Note that, while I am running the onboard SATA (an SI3114 in JBOD mode, not RAID), it is for system disks, which appeared to still be functioning at the time of the crash (syslog appeared to be flushed). The lockup occurred on a device with an add-in card (SI3124 PCI-X) also with a JBOD
Since RHEL 6.2 External Beta has begun, and this bug remains unresolved, it has been rejected as it is not proposed as exception or blocker. Red Hat invites you to ask your support representative to propose this request, if appropriate and relevant, in the next release of Red Hat Enterprise Linux.
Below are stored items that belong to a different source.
-- ==== Sys2Proof/Machine/ChannelCache.lean ====
section
/-! DEFINITION. The Channel Cache (42_channel_cache.md): `cache_get` and `cache_set`. Neither has an opcode
(30_encoding.md rule R84). -/

namespace Sys2Proof.Machine

/-- `cache_get(c)` (R145): a cell that is not valid is the third value, never a default level. -/
def cacheGet (b : Block) (c : Chan) : CacheLevel :=
  if b.known c then (if extractBit b.cl c then .on else .off) else .undefined

/-- `cache_set(c, l)` (R146): cell `c` only. -/
def cacheSet (c : Chan) (l : Bool) (b : Block) : Block :=
  b.setCells (insertBit b.cv c true) (insertBit b.cl c l)

end Sys2Proof.Machine
end

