-- ==== Sys2Proof/Machine/ChannelController.lean ====
section
/-! DEFINITION. The Channel Controller (43_channel_controller.md): the polarity map, `do_switch`, and the
commands SWITCH, READ, READ_ALL and IS_ON. -/

namespace Sys2Proof.Machine

/-- `phys(c, l) = ~(l ^ ON_STATE[c])` (R155). -/
def phys (b : Block) (c : Chan) (l : Bool) : Bool := !(l ^^ extractBit b.onState c)

/-- `logi(c, v) = ~(v ^ ON_STATE[c])` (R155). -/
def logi (b : Block) (c : Chan) (v : Bool) : Bool := !(v ^^ extractBit b.onState c)

/-- Bit `j` of the shadow byte (10_state.md rule R26): the cached level through the polarity map, else the
last physical bit read, else 0. -/
def shadowBit (b : Block) (j : Chan) : Bool :=
  if b.known j then phys b j (extractBit b.cl j) else if b.lastRdValid then extractBit b.lastRd j else false

/-- The shadow byte `SB` (R26): what the block believes the device register holds. -/
def shadowByte (b : Block) : Byte := composeBits (shadowBit b)

/-- The target vector of a switch (R156): the new bit for the commanded channel, the shadow bits for the
other seven. -/
def target (b : Block) (c : Chan) (l : Bool) : Chan → Bool :=
  fun j => if j = c then phys b c l else shadowBit b j

/-- `do_switch(c, l)` (R157): one write of the whole target byte and no read; the cell is updated only
when the write was answered Ok. -/
def doSwitch (c : Chan) (l : Bool) (s : State) : Except Cause Unit × State :=
  match setAll (target s.block c l) s with
  | (.ok _, s1) => (.ok (), s1.setBlock (cacheSet c l s1.block))
  | (.error e, s1) => (.error e, s1)

/-- SWITCH (R158). -/
def execSwitch (i : Idx) (l : Bool) (s : State) : Host.Outcome State Fault Refusal :=
  requireReady i s (requireChan i s fun c => finish i (withData (doSwitch c l s) (fun _ => 0)))

/-- READ (R160): the cached value; no bus transaction. -/
def execRead (i : Idx) (s : State) : Host.Outcome State Fault Refusal :=
  requireReady i s (requireChan i s fun c => returnOk i (triRsp (cacheGet s.block c)) s)

/-- READ_ALL (R162). -/
def execReadAll (s : State) : Host.Outcome State Fault Refusal :=
  requireReady 0 s (returnOk 0 (triAllRsp (cacheGet s.block)) s)

/-- IS_ON (R164): as READ, without the state check. -/
def execIsOn (i : Idx) (s : State) : Host.Outcome State Fault Refusal :=
  requireChan i s fun c => returnOk i (triRsp (cacheGet s.block c)) s

end Sys2Proof.Machine
end

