-- ==== Sys2Proof/Machine/Lifecycle.lean ====
section
/-! DEFINITION. The Lifecycle Sequencer (44_lifecycle_sequencer.md): the probe, the two sweeps, and the
commands ATTACH, STOP and IS_READY. -/

namespace Sys2Proof.Machine

/-- `probe()` (R183): one read before the sweep; a failure is reported and does not fail ATTACH. The Bool
is `PROBE_FAIL`. -/
def probe (s : State) : Bool × State :=
  match portRead s with
  | (.ok _, s1) => (false, s1)
  | (.error c, s1) => (true, s1.emit (.report .probe 0 (.busError c)))

/-- One configured channel of the startup sweep (R184): the switch, then the trigger event if it succeeded
and is flagged (R186), or the failure reported and marked (R185). -/
def startupSwitch (c : Chan) (l : Bool) (acc : Byte × State) : Byte × State :=
  match doSwitch c l acc.2 with
  | (.ok _, s) => (acc.1, if extractBit s.block.trig c then s.emit (.trig s.block.devId c) else s)
  | (.error e, s) => (markFail acc.1 c, s.emit (.report .startup c (.busError e)))

/-- One channel of the startup sweep (R184): an unset channel is left untouched. -/
def startupOne (acc : Byte × State) (c : Chan) : Byte × State :=
  match acc.2.block.startup[c] with
  | .unset => acc
  | .on => startupSwitch c true acc
  | .off => startupSwitch c false acc

/-- `startup_sweep()` (R184): the channels in ascending order; the byte is `FAIL`. -/
def startupSweep (s : State) : Byte × State := channels.foldl startupOne (0, s)

/-- One configured channel of the shutdown sweep (R189): no trigger. -/
def shutdownSwitch (c : Chan) (l : Bool) (acc : Byte × State) : Byte × State :=
  match doSwitch c l acc.2 with
  | (.ok _, s) => (acc.1, s)
  | (.error e, s) => (markFail acc.1 c, s.emit (.report .shutdown c (.busError e)))

/-- One channel of the shutdown sweep (R189). -/
def shutdownOne (acc : Byte × State) (c : Chan) : Byte × State :=
  match acc.2.block.shutdown[c] with
  | .unset => acc
  | .on => shutdownSwitch c true acc
  | .off => shutdownSwitch c false acc

/-- `shutdown_sweep()` (R189). -/
def shutdownSweep (s : State) : Byte × State := channels.foldl shutdownOne (0, s)

/-- ATTACH once the address is valid (R181): probe, sweep, `SEQ <- Ready`; always Ok, whatever failed. -/
def attachRun (s : State) : Host.Outcome State Fault Refusal :=
  let p := probe s
  let r := startupSweep p.2
  returnOk 0 (attachRsp r.1 p.1) (r.2.setBlock (r.2.block.setSeq .ready))

/-- ATTACH (R181): the state check, then `cfg_in` is sampled, then the address is validated (R182). An
ill-formed record is refused (R87, U2; log 9). The latches written before a bad address is found stay
written (R10, R181 b; log 10). -/
def execAttach (s : State) : Host.Outcome State Fault Refusal :=
  if s.block.seq = .uninitialized then
    match latchConfig s.params.devIdW s.cfgIn s.block with
    | none => .refused .illFormedConfig
    | some b =>
      if b.addr ∈ s.params.validAddrs then attachRun (s.setBlock b)
      else raise 0 .invalidChannel (s.setBlock b)
  else raise 0 .notReady s

/-- STOP (R188): the shutdown sweep, then `Stopped` with the cache and the last-read latch invalidated
(R190), whatever failed. -/
def execStop (s : State) : Host.Outcome State Fault Refusal :=
  requireReady 0 s
    (let r := shutdownSweep s
     returnOk 0 (byteRsp r.1) (r.2.setBlock (r.2.block.setSeq .stopped).invalidate))

/-- IS_READY (R192): no state check. -/
def execIsReady (s : State) : Host.Outcome State Fault Refusal :=
  returnOk 0 (bitRsp s.block.isReady) s

end Sys2Proof.Machine
end

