/-- Visibly equal states have the same valid cells, levels and sequencer state. -/
theorem cellsAlike_of_visible (h : s.visible = t.visible) : s.block.CellsAlike t.block :=
  (Block.visible_eq_iff.1 (congrArg State.block h)).1

/-- The same response from visibly equal states. -/
theorem respond_same (ch : Idx) (r : Result) (h : s.visible = t.visible) :
    sameToObserver (.next (respond ch r s)) (.next (respond ch r t)) := by
  obtain ⟨b, rfl, hb⟩ := State.visible_eq_iff.1 h
  exact State.visible_eq_iff.2 ⟨b, rfl, hb⟩

/-- The end of a bus operation that answered the same. -/
theorem finish_same {α : Type} (ch : Idx) (data : α → BitVec 16) {r r' : Except Cause α × State}
    (h : AlikeAnswer r r') : sameToObserver (finish ch (withData r data)) (finish ch (withData r' data)) := by
  obtain ⟨a, u⟩ := r
  obtain ⟨a', u'⟩ := r'
  obtain ⟨rfl, hs⟩ := h
  exact respond_same ch _ hs.visible

/-- Behind the state check the states are alike (R203). -/
theorem requireReady_same (ch : Idx) (h : s.visible = t.visible) {run run' : Host.Outcome State Fault Refusal}
    (hr : s.block.seq = .ready → s.Alike t → sameToObserver run run') :
    sameToObserver (requireReady ch s run) (requireReady ch t run') := by
  unfold requireReady
  rw [← (cellsAlike_of_visible h).seq]
  split
  · rename_i hready
    exact hr hready (.of_ready h hready)
  · exact respond_same ch _ h

/-- The index check does not look at the state (R204). -/
theorem requireChan_same (i : Idx) (h : s.visible = t.visible) {run run' : Chan → Host.Outcome State Fault Refusal}
    (hr : ∀ c, sameToObserver (run c) (run' c)) : sameToObserver (requireChan i s run) (requireChan i t run') := by
  unfold requireChan
  split
  · exact respond_same i _ h
  · exact hr _

/-- ATTACH once the address is valid. -/
theorem attachRun_same (h : s.Alike t) : sameToObserver (attachRun s) (attachRun t) := by
  obtain ⟨hp, hps⟩ := probe_alike h
  obtain ⟨hf, hs⟩ := startupSweep_alike hps
  unfold attachRun
  dsimp only
  rw [hp, hf]
  exact respond_same 0 _ (hs.setBlock (hs.block.setSeq .ready)).visible

/-- ATTACH: the record overwrites every latch, so that past it the states are alike. -/
theorem execAttach_same (h : s.visible = t.visible) : sameToObserver (execAttach s) (execAttach t) := by
  have hc := cellsAlike_of_visible h
  obtain ⟨b, rfl, -⟩ := State.visible_eq_iff.1 h
  unfold execAttach
  rw [State.setBlock_params, State.setBlock_cfgIn, State.setBlock_block, ← show s.block.seq = b.seq from hc.seq,
    latchConfig_map s.params.devIdW s.cfgIn s.block b]
  split
  · cases hl : latchConfig s.params.devIdW s.cfgIn s.block with
    | none => rfl
    | some l =>
      obtain ⟨hb, -⟩ := latchConfig_some hl
      have latched : (s.setBlock l).Alike ((s.setBlock b).setBlock (b.withLatches l)) := by
        refine ⟨b.withLatches l, rfl, ?_⟩
        rw [State.setBlock_block, hb]
        exact ⟨⟨hc.seq, hc.cv, hc.cl, hc.lastRdValid, hc.lastRd⟩, ⟨rfl, rfl, rfl, rfl, rfl, rfl⟩⟩
      dsimp only [Option.map_some]
      rw [show (b.withLatches l).addr = l.addr from rfl]
      split
      · exact attachRun_same latched
      · exact respond_same 0 _ latched.visible
  · exact respond_same 0 _ h

/-- A command from visibly equal states is refused alike or leads to visibly equal states. -/
theorem exec_same (i : Instr) (h : s.visible = t.visible) : sameToObserver (exec i s) (exec i t) := by
  have hc := cellsAlike_of_visible h
  cases i with
  | isReady =>
    change sameToObserver (execIsReady s) (execIsReady t)
    unfold execIsReady Block.isReady
    rw [hc.seq]
    exact respond_same 0 _ h
  | attach => exact execAttach_same h
  | stop =>
    refine requireReady_same 0 h fun _ ha => ?_
    obtain ⟨hf, hs⟩ := shutdownSweep_alike ha
    rw [hf]
    exact respond_same 0 _ (hs.setBlock (hs.block.setSeq .stopped).invalidate).visible
  | switch c l =>
    exact requireReady_same c h fun _ ha => requireChan_same c h fun d => finish_same c _ (doSwitch_alike ha d l)
  | read c =>
    refine requireReady_same c h fun _ _ => requireChan_same c h fun d => ?_
    rw [hc.cacheGet]
    exact respond_same c _ h
  | readAll =>
    refine requireReady_same 0 h fun _ _ => ?_
    rw [hc.cacheGet]
    exact respond_same 0 _ h
  | isOn c =>
    refine requireChan_same c h fun d => ?_
    rw [hc.cacheGet]
    exact respond_same c _ h
  | portRead => exact requireReady_same 0 h fun _ ha => finish_same 0 _ (portRead_alike ha)
  | portWrite v => exact requireReady_same 0 h fun _ ha => finish_same 0 _ (portWrite_alike ha v)
  | getBit n =>
    exact requireReady_same n h fun _ ha => requireChan_same n h fun c => finish_same n _ (getBit_alike ha c)
  | setBit n b =>
    exact requireReady_same n h fun _ ha => requireChan_same n h fun c => finish_same n _ (setBit_alike ha c b)
  | setAll v => exact requireReady_same 0 h fun _ ha => finish_same 0 _ (portWrite_alike ha _)

/-! ### The ports -/

/-- A command word is decoded from the parameters and itself alone. -/
theorem serve_same (w : CmdWord) (h : s.visible = t.visible) : sameToObserver (serve w s) (serve w t) := by
  unfold serve
  rw [← show s.params = t.params from (congrArg State.params h :)]
  split
  · exact respond_same _ _ h
  · exact exec_same _ h

/-- Another agent does not look at the block. -/
theorem applyForeign_same (a : BusAddr) (v : Byte) (h : s.visible = t.visible) :
    sameToObserver (applyForeign a v s) (applyForeign a v t) := by
  obtain ⟨b, rfl, hb⟩ := State.visible_eq_iff.1 h
  unfold applyForeign
  rw [State.setBlock_params]
  split
  · exact State.visible_eq_iff.2 ⟨b, rfl, hb⟩
  · exact h

end

/-- Settles O53: the ports do not look at the block, and a command sees only what is visible. -/
theorem unspecifiedValuesAreNeverSeen : Obligations.UnspecifiedValuesAreNeverSeen := by
  intro s t h
  unfold step
  rw [← show s.input = t.input from (congrArg State.input h :)]
  cases s.input with
  | nil => exact h
  | cons e rest =>
    obtain ⟨b, rfl, hb⟩ := State.visible_eq_iff.1 h
    have taken : (s.setInput rest).visible = ((s.setBlock b).setInput rest).visible :=
      State.visible_eq_iff.2 ⟨b, rfl, hb⟩
    cases e with
    | command w => exact serve_same w taken
    | config c => exact State.visible_eq_iff.2 ⟨b, rfl, hb⟩
    | rst => rfl
    | foreign a v => exact applyForeign_same a v taken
Almost everything is in congestion_wait or io_schedule, except for this: kdmflush D ffff88007fc23480 0 3625 2 0x00000080 ffff8800f3c65ba0 0000000000000046 0000000000000000 ffff8800b5fedcc0 ffff8800b5fedcc0 ffff8800f103b840 00000000df3b5f00 000000011bb3c9cf ffff8800f362a678 ffff8800f3c65fd8 0000000000010518 ffff8800f362a678 Call Trace: [<ffffffff813d0755>] md_make_request+0x85/0x230 [<ffffffff81156a79>] ? ____cache_alloc_node+0x99/0x160 [<ffffffff81091df0>] ? autoremove_wake_function+0x0/0x40 [<ffffffff81241882>] generic_make_request+0x1b2/0x4f0 [<ffffffff811a2a02>] ? bio_alloc_bioset+0xb2/0xf0 [<ffffffffa00016bd>] __map_bio+0xad/0x130 [dm_mod] [<ffffffffa00033ec>] __split_and_process_bio+0x46c/0x630 [dm_mod] [<ffffffff81013c8e>] ? apic_timer_interrupt+0xe/0x20 [<ffffffff81013c8e>] ? apic_timer_interrupt+0xe/0x20 [<ffffffffa00039b1>] dm_wq_work+0x161/0x200 [dm_mod] [<ffffffffa0003850>] ? dm_wq_work+0x0/0x200 [dm_mod] [<ffffffff8108c720>] worker_thread+0x170/0x2a0 [<ffffffff81091df0>] ? autoremove_wake_function+0x0/0x40 [<ffffffff8108c5b0>] ? worker_thread+0x0/0x2a0 [<ffffffff81091a86>] kthread+0x96/0xa0 [<ffffffff810141ca>] child_rip+0xa/0x20 [<ffffffff810919f0>] ? kthread+0x0/0xa0 [<ffffffff810141c0>] ? child_rip+0x0/0x20
This is not likely to be ext4 or jbd2 issue, but rather MD issue. Is this reproducible on the recent RHEL6 kernel ? Jes can you take a look at this ? Thanks! -Lukas
There has been no update from bug reporter to the NEEDINFO for 3 months, so closing. If this happens again against a recent RHEL, please feel free to open a new bugzilla. Jes
Sorry, just noticed this. No longer have access to the hardware.